* [Your task]: Look through the records below for the line with "let m := (List.range" and the line with "let fresh := twice && !s.start.tripped", then return those lines and all lines between, exactly.

* [Data section]:
________________________

-- ==== Sys2Proof/Machine/Power.lean ====
section
/-! DEFINITION. The power controller, the monitors, the cold stop and the resume (chapter 15). -/

namespace Sys2Proof.Machine

/-! ## The control period (R628, R630 to R632, R637, R641) -/

/-- min(CAP_MAX, B): B is the lower of the nonzero budgets, or CAP_MAX where both are 0 (R628). -/
def State.budgetCap (s : State) : Nat :=
  let m := s.fld .pwrCapCfg fPwrCapCfgCapMax
  let bs := [s.fld .pwrBudget fPwrBudgetHostW, s.fld .pwrBudget fPwrBudgetI3cW].filter (· != 0)
  min m (minList m bs)

/-- The hottest sensor lies above THERM_WARN. -/
def State.warm (s : State) : Bool := s.start.sensors.any (fun t => decide (s.fld .pwrThermCfg fPwrThermCfgThermWarn < t.toNat))

/-- How far the cap is lowered for heat: by 5 % of CAP_MAX each period while warm (R637). -/
def State.nextDrop (s : State) : Nat := if s.warm then s.pw.drop + s.fld .pwrCapCfg fPwrCapCfgCapMax / 20 else 0

/-- The cap in force: lowered for heat, but not below SAFE_CAP. -/
def State.nextCap (s : State) : Nat :=
  let b := s.budgetCap
  if s.nextDrop = 0 then b else min b (max (s.fld .pwrCapCfg fPwrCapCfgSafeCap) (b - s.nextDrop))

/-- The need of a phase for a cluster: learned, or PHASE0_W (R630). -/
def State.need (s : State) (ph : Nat) : Nat :=
  (if ph = 0 then none else tabGet none s.pw.need ph).getD (s.fld .pwrCapCfg fPwrCapCfgPhase0W)

/-- The need of a cluster's current phase. -/
def State.needOf (s : State) (cl : Nat) : Nat := s.need (tabGet 0 s.pw.cur cl)

/-- Learn the need of a phase that a cluster ran alone and without throttle, with weight 1/16 (R630). -/
def State.learn (s : State) (cl measured : Nat) : State :=
  match tabGet [] s.pw.ran cl with
  | [ph] =>
    if ph = 0 ∨ s.pw.throttled.contains cl then s
    else
      let n := match tabGet none s.pw.need ph with
        | some n => (15 * n + measured) / 16
        | none => measured
      { s with pw := { s.pw with need := tabSet none s.pw.need ph (some n) } }
  | _ => s

/-- The classes in the order that PRIO gives: 0 compute, 1 memory, 2 links. -/
def prioOrder : Nat → List Nat
  | 0 => [0, 1, 2]
  | 1 => [0, 2, 1]
  | 2 => [1, 0, 2]
  | 3 => [1, 2, 0]
  | 4 => [2, 0, 1]
  | _ => [2, 1, 0]

/-- Grants to the classes in order: each its demand, or what remains (R631). -/
def grants : List (Nat × Nat) → Nat → List (Nat × Nat)
  | [], _ => []
  | (k, want) :: l, left => (k, min want left) :: grants l (left - min want left)

/-- A class's grant. -/
def grantOf (l : List (Nat × Nat)) (k : Nat) : Nat := ((l.find? (fun e => e.1 == k)).map (·.2)).getD 0

/-- 64ths left idle by a class that gets `g` of `want`, with `most` at its floor (Table 15-4). -/
def idleShare (g want most : Nat) : Nat := if want ≤ g then 0 else min most (64 - 64 * g / want)

/-- The measured density of a cluster: the highest over its arrays (R212, R632). -/
def State.density (s : State) (cl : Nat) : Nat :=
  ((rangeFrom (17 * cl) 17).map (fun c => ((s.core c).arrs.map (·.density)).foldl max 0)).foldl max 0

/-- The throttle level at density `d` of a cluster whose grant is to its need as `a` is to `n`, at most 60 (R632). -/
def throttleLevel (d a n : Nat) : Nat := if n = 0 then 0 else min 60 (64 - d * a / n)

/-- The shares of the cap in a control period. -/
def State.shareCap (s : State) (m : PowerMeas) (cap : Nat) : State :=
  let cls := (List.range 16).filter s.clusterIn
  let compute := (cls.map s.needOf).sum
  let want (k : Nat) : Nat := if k = 0 then compute else if k = 1 then m.memory else m.links
  let short := decide (cap < m.base + m.memory + m.links + compute)
  let gs := grants ((prioOrder (s.fld .pwrCapCfg fPwrCapCfgPrio)).map (fun k => (k, want k))) (cap - m.base)
  let g (k : Nat) : Nat := if short then grantOf gs k else want k
  let targets := cls.foldl (fun t cl =>
    tabSet 0 t cl (if short then throttleLevel (s.density cl) (g 0) compute else 0)) []
  { s with pw := { s.pw with
      targets := targets, memIdle := idleShare (g 1) m.memory 16, linkIdle := idleShare (g 2) m.links 32 } }

/-- The accounts' energies of the period in microjoules: each meter's reading is free (R640, R641). -/
def State.meterEnergy (s : State) : State :=
  let xs := ((List.range 1024).filter (fun x => s.ctxState x != 0)) ++ [1024]
  s.each xs (fun s x =>
    let d := s.draw
    d.2.setReg .pwrCtxEnergy x 0 (d.2.reg .pwrCtxEnergy x + d.1))

/-- A new period: each cluster has run the phases that its streams are in (R630). -/
def State.ranAnew (s : State) : Tab (List Nat) := (List.range 16).foldl (fun t cl => tabSet [] t cl (s.phasesNow cl)) []

/-- POWER_CONTROL_PERIOD, while the power core is present (Table 12-6). -/
def execPowerControlPeriod (m : PowerMeas) (s : State) : Res :=
  .next (if !s.clocked ∨ !s.fwOn 1 then s
    else
      let s := s.each (List.range 16) (fun s cl => s.learn cl (m.clusters.getD cl 0))
      let cap := s.nextCap
      let s := (s.shareCap m cap).meterEnergy
      let s := (s.setFld .pwrStatus fPwrStatusCap 0 cap).setFld .pwrStatus fPwrStatusPower 0 m.total.toNat
      let drop := s.nextDrop
      { s with pw := { s.pw with periods := s.pw.periods + 1, drop := drop, ran := s.ranAnew, throttled := (List.range 16).filter (fun cl => s.level cl != 0) } })

/-! ## The limiter and the ramp (R633, R634, R636) -/

/-- The limiter's limit. -/
def State.limit (s : State) : Nat := if s.fwOn 1 then s.fld .pwrCapCfg fPwrCapCfgCapMax else s.fld .pwrCapCfg fPwrCapCfgSafeCap

/-- The floor after a comparison. -/
def nextFloor (floor power limit : Nat) : Nat :=
  if limit < power then min 60 (floor + 4) else if 100 * power < 95 * limit then floor - 1 else floor

/-- LIMITER_COMPARE; meters and limiter are duplicated (R673). -/
def execLimiterCompare (power : BitVec 12) (fault : AgentFault) (s : State) : Res :=
  .next (if !s.clocked then s
    else if fault = .control then s.controlDetect agentPower
    else
      let f := nextFloor s.pw.floor power.toNat s.limit
      let s := { s with pw := { s.pw with floor := f } }
      (s.setFld .pwrStatus fPwrStatusPower 0 power.toNat).setFld .pwrStatus fPwrStatusLimiter 0 (if f = 0 then 0 else 1))

/-- The level that a cluster is to apply (R633). -/
def State.wantLevel (s : State) (cl : Nat) : Nat :=
  max (max (tabGet 0 s.pw.targets cl) s.pw.floor) (if s.pw.droops.contains cl then s.fld .pwrCapCfg fPwrCapCfgDroopT else 0)

/-- A cluster applies a level; one that is not 0 leaves the period without a lesson (R630). -/
def State.setLevel (s : State) (cl v : Nat) : State :=
  { s with pw := { s.pw with
      levels := tabSet 0 s.pw.levels cl v
      throttled := if v = 0 then s.pw.throttled else setInsert cl s.pw.throttled } }

/-- THROTTLE_RAMP_FRAME: by at most 4 in a frame. -/
def execThrottleRampFrame (cl : Fin 16) (s : State) : Res :=
  .next (if !s.clocked then s
    else
      let v := s.level cl
      let w := s.wantLevel cl
      s.setLevel cl (if v < w then min w (v + 4) else max w (v - 4)))

/-- DROOP_TRIP: at once to DROOP_T. -/
def execDroopTrip (cl : Fin 16) (s : State) : Res :=
  .next (if !s.clocked then s
    else
      let s := s.bumpSat .pwrStatus fPwrStatusDroops 0
      { s with pw := { s.pw with droops := setInsert cl s.pw.droops } }.setLevel cl (max (s.level cl) (s.fld .pwrCapCfg fPwrCapCfgDroopT)))

/-- DROOP_HOLD_EXPIRY. -/
def execDroopHoldExpiry (cl : Fin 16) (s : State) : Res :=
  .next (if s.clocked then { s with pw := { s.pw with droops := setErase cl s.pw.droops } } else s)

/-! ## Ageing (R638, R639) -/

/-- The margin of a cluster rises to what its slowest oscillator needs, at most twelve steps of 5 mV. -/
def State.age (s : State) (need : List Nat) : State :=
  let m := (List.range 16).foldl (fun t cl => tabUpd 0 t cl (fun v => max v (min 12 (need.getD cl 0)))) s.pw.margin
  let s := { s with pw := { s.pw with margin := m } }
  if (List.range 16).any (fun cl => tabGet 0 m cl == 12) then s.setFld .pwrStatus fPwrStatusAgeLimit 0 1 else s

/-- AGEING_MEASURE: the security core appends the changes to the trim block. -/
def execAgeingMeasure (need : List Nat) (s : State) : Res :=
  .next (if !s.clocked ∨ !s.fwOn 1 then s
    else
      let s := s.age need
      if s.fwOn 0 then s.appendTrim else s)

/-! ## The cold stop (R637, R642, R643, R672, R745) -/

/-- A stop begins with a cause; a resume under way is abandoned, and a stop under way keeps its stages, and its cause unless that is HOST
(R646). -/
def State.beginStop (s : State) (cause : Nat) : State :=
  let st := s.fld .pwrState fPwrStateState
  if s.fld .fltDieStatus fFltDieStatusFatal = 1 ∨ st = 3 then s
  else if st = 2 then if s.fld .pwrState fPwrStateCause = 3 then s.setFld .pwrState fPwrStateCause 0 cause else s
  else
    let s := (s.setFld .pwrState fPwrStateState 0 2).setFld .pwrState fPwrStateCause 0 cause
    { s with pw := { s.pw with stopStage := 1 } }

/-- COOLANT_OK_DEASSERT: a cold stop from step 8 on. -/
def execCoolantOkDeassert (s : State) : Res :=
  .next (
    let was := s.start.coolant
    let s := { s with start := { s.start with coolant := false } }
    if was ∧ 8 ≤ s.start.step then s.beginStop 1 else s)

/-- COOLANT_OK_ASSERT. -/
def execCoolantOkAssert (s : State) : Res := .next { s with start := { s.start with coolant := true } }

/-- THERMAL_CONVERSION: the 96 sensors; one above THERM_TRIP twice in a row drives THERMTRIP_N and stops the die (R637, R751). -/
def execThermalConversion (temps : List (BitVec 16)) (s : State) : Res :=
  .next (if s.start.step < 2 ∨ temps.length ≠ 96 then s
    else
      let hot := (List.range 96).filter (fun i => decide (s.fld .pwrThermCfg fPwrThermCfgThermTrip < (temps.getD i 0).toNat))
      let twice := hot.any (fun i => s.start.hotOnce.contains i)
      let fresh := twice && !s.start.tripped
      let s := { s with start := { s.start with sensors := temps, hotOnce := hot, tripped := s.start.tripped || twice } }
      if fresh then s.beginStop 2 else s)

/-- A port goes down with the clocks; Table 11-5 names no reason for it, so that byte is free. -/
def State.portStops (s : State) (p : Nat) : State :=
  let st := s.fld .olaPortStatus fOlaPortStatusState p
  if st = 0 ∨ st = 5 then s
  else
    let d := s.draw
    d.2.portDown p codeLinkDown (d.1.toNat % 256)

/-- Stage 4: the cause is posted, unless the die stops for the host or after a DIE detection (Table 15-5, R672). -/
def State.postStop (s : State) : State :=
  match s.fld .pwrState fPwrStateCause with
  | 1 => s.postDev { code := codeCoolantStop }
  | 2 => s.postDev { code := codeThermalTrip }
  | _ => s

/-- The stop reaches the scheduler and control cores: those that run are DRAINING (R643). -/
def State.coresDrain (s : State) : State :=
  s.each (rangeFrom 2 17) (fun s f =>
    let st := s.fld .rstFwStatus fRstFwStatusState f
    if st = 1 ∨ st = 2 then (s.setFwState f 3).updFw f (fun c => { c with phase := 0 }) else s)

/-- Scheduler and control cores go OFF with their clocks (R643). -/
def State.coresOff (s : State) : State :=
  s.each (rangeFrom 2 17) (fun s f => (s.setFwState f 0).updFw f (fun c => { c with phase := 0 }))

/-- Stage 5: clocks are gated but for the channels whose last program or flush is under way (R642, R747). -/
def State.gateClocks (s : State) : State :=
  let s := (s.setFld .clkStatus fClkStatusAclkLock 0 0).setFld .clkStatus fClkStatusFclkLock 0 0
  let s := s.setFld .clkStatus fClkStatusMclkLock 0 0
  let s := (s.coresOff).setFld .pwrState fPwrStateState 0 3
  s.each (List.range 16) (fun s ch => s.gateNclk ch)

/-! ## Resume (R643 to R646) -/

/-- Every sensor lies below THERM_RESUME. -/
def State.cool (s : State) : Bool := s.start.sensors.all (fun t => decide (t.toNat < s.fld .pwrThermCfg fPwrThermCfgThermResume))

/-- A warm resume starts: the scheduler and control cores go through phases 2 to 4, those that R499 or R500 holds excepted. -/
def State.beginResume (s : State) : State :=
  let s := s.setFld .pwrState fPwrStateState 0 4
  s.each (rangeFrom 2 17) (fun s f =>
    if s.fld .rstFwStatus fRstFwStatusGivenUp f = 1 ∨ s.fld .rstFwStatus fRstFwStatusDigestFail f = 1 ∨ !s.released then s
    else (s.setFwState f 1).updFw f (fun c => { c with phase := 2, cause := 0 }))

/-- A stop of cause HOST whose function is back in D0 (Table 15-6). -/
def State.hostBack (s : State) : State :=
  if s.fld .pwrState fPwrStateState ≠ 3 ∨ s.fld .pwrState fPwrStateCause ≠ 3 ∨ s.start.d3hot then s
  else if s.start.coolant ∧ s.cool then s.beginResume
  else s.setFld .pwrState fPwrStateCause 0 1

/-- A request that stage 3 waits for: one to HBM, SRAM or flash (Table 15-5). -/
def State.drains (s : State) (r : Req) : Bool := !s.hostReq r

/-- COLD_STOP_STAGE_DONE. Stage 3 begins with the ports going down, and ends once every request to HBM, SRAM or flash has returned;
after a DIE detection it ends in any case (R672). -/
def State.stopStageDone (s : State) : State :=
  let next (s : State) (k : Nat) : State := { s with pw := { s.pw with stopStage := k } }
  match s.pw.stopStage with
  | 1 => next s.coresDrain 2
  | 2 => next (s.each (List.range 12) (fun s p => s.portStops p)) 3
  | 3 => if s.mv.reqs.any s.drains ∧ s.fld .fltDieStatus fFltDieStatusFatal = 0 then s else next s 4
  | 4 => next s.postStop 5
  | 5 => (next s.gateClocks 0).hostBack
  | _ => s

/-- COLD_STOP_STAGE_DONE. -/
def execColdStopStageDone (s : State) : Res := .next s.stopStageDone

/-- PWR_STATE_RESUME (R644). REFUSED of the write that commands it is REGISTER_WRITE's, in front of it (`ownCommand`). -/
def execPwrStateResume (s : State) : Res :=
  .next (
    let cause := s.fld .pwrState fPwrStateCause
    if s.fld .pwrState fPwrStateState = 3 ∧ s.start.coolant ∧ s.cool ∧ s.fld .fltDieStatus fFltDieStatusFatal = 0 ∧
        ((cause = 1 ∨ cause = 2) → s.fld .cfgStatus fCfgStatusFlags / 8 = 1) then s.beginResume
    else s.setFld .pwrState fPwrStateRefused 0 1)

/-- RESUME_DONE: clocks are locked, the cores that restart are ready, THERMTRIP_N is released, and the stop is lifted (R645, R751). -/
def State.resumed (s : State) : State :=
  let s := s.setReg .clkStatus 0 0 (s.reg .clkStatus ||| 3)
  let s := s.setFld .clkStatus fClkStatusMclkLock 0
    (((List.range 6).filter (fun k => !s.flt.hbmOut.contains k)).foldl (fun a k => a + 2 ^ k) 0)
  let s := s.setFld .clkStatus fClkStatusNclkLock 0 (((List.range 16).filter s.channelUp).foldl (fun a c => a + 2 ^ c) 0)
  let s := (s.setFld .pwrState fPwrStateState 0 (if s.start.step = 11 then 1 else 0)).setFld .pwrState fPwrStateCause 0 0
  let s := s.each s.mv.adopt (fun s p => s.adoptShare p)
  ({ s with start := { s.start with tripped := false, hotOnce := [] } }).flKick

/-- RESUME_DONE. -/
def execResumeDone (s : State) : Res :=
  .next (if s.fld .pwrState fPwrStateState = 4 ∧ (rangeFrom 2 17).all (fun f => s.fld .rstFwStatus fRstFwStatusState f != 1) then s.resumed
    else s)

/-- D3HOT_ENTRY (R646): from RUN, the stages of the stop with cause HOST. -/
def execD3hotEntry (s : State) : Res :=
  .next (
    let s := { s with start := { s.start with d3hot := true } }
    if s.run then s.beginStop 3 else s)

/-- D0_RETURN (R646). -/
def execD0Return (s : State) : Res := .next ({ s with start := { s.start with d3hot := false } }).hostBack

end Sys2Proof.Machine
end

________________________

* [Answer below]:
  let m := (List.range 16).foldl (fun t cl => tabUpd 0 t cl (fun v => max v (min 12 (need.getD cl 0)))) s.pw.margin
  let s := { s with pw := { s.pw with margin := m } }
  if (List.range 16).any (fun cl => tabGet 0 m cl == 12) then s.setFld .pwrStatus fPwrStatusAgeLimit 0 1 else s

/-- AGEING_MEASURE: the security core appends the changes to the trim block. -/
def execAgeingMeasure (need : List Nat) (s : State) : Res :=
  .next (if !s.clocked ∨ !s.fwOn 1 then s
    else
      let s := s.age need
      if s.fwOn 0 then s.appendTrim else s)

/-! ## The cold stop (R637, R642, R643, R672, R745) -/

/-- A stop begins with a cause; a resume under way is abandoned, and a stop under way keeps its stages, and its cause unless that is HOST
(R646). -/
def State.beginStop (s : State) (cause : Nat) : State :=
  let st := s.fld .pwrState fPwrStateState
  if s.fld .fltDieStatus fFltDieStatusFatal = 1 ∨ st = 3 then s
  else if st = 2 then if s.fld .pwrState fPwrStateCause = 3 then s.setFld .pwrState fPwrStateCause 0 cause else s
  else
    let s := (s.setFld .pwrState fPwrStateState 0 2).setFld .pwrState fPwrStateCause 0 cause
    { s with pw := { s.pw with stopStage := 1 } }

/-- COOLANT_OK_DEASSERT: a cold stop from step 8 on. -/
def execCoolantOkDeassert (s : State) : Res :=
  .next (
    let was := s.start.coolant
    let s := { s with start := { s.start with coolant := false } }
    if was ∧ 8 ≤ s.start.step then s.beginStop 1 else s)

/-- COOLANT_OK_ASSERT. -/
def execCoolantOkAssert (s : State) : Res := .next { s with start := { s.start with coolant := true } }

/-- THERMAL_CONVERSION: the 96 sensors; one above THERM_TRIP twice in a row drives THERMTRIP_N and stops the die (R637, R751). -/
def execThermalConversion (temps : List (BitVec 16)) (s : State) : Res :=
  .next (if s.start.step < 2 ∨ temps.length ≠ 96 then s
    else
      let hot := (List.range 96).filter (fun i => decide (s.fld .pwrThermCfg fPwrThermCfgThermTrip < (temps.getD i 0).toNat))
      let twice := hot.any (fun i => s.start.hotOnce.contains i)
      let fresh := twice && !s.start.tripped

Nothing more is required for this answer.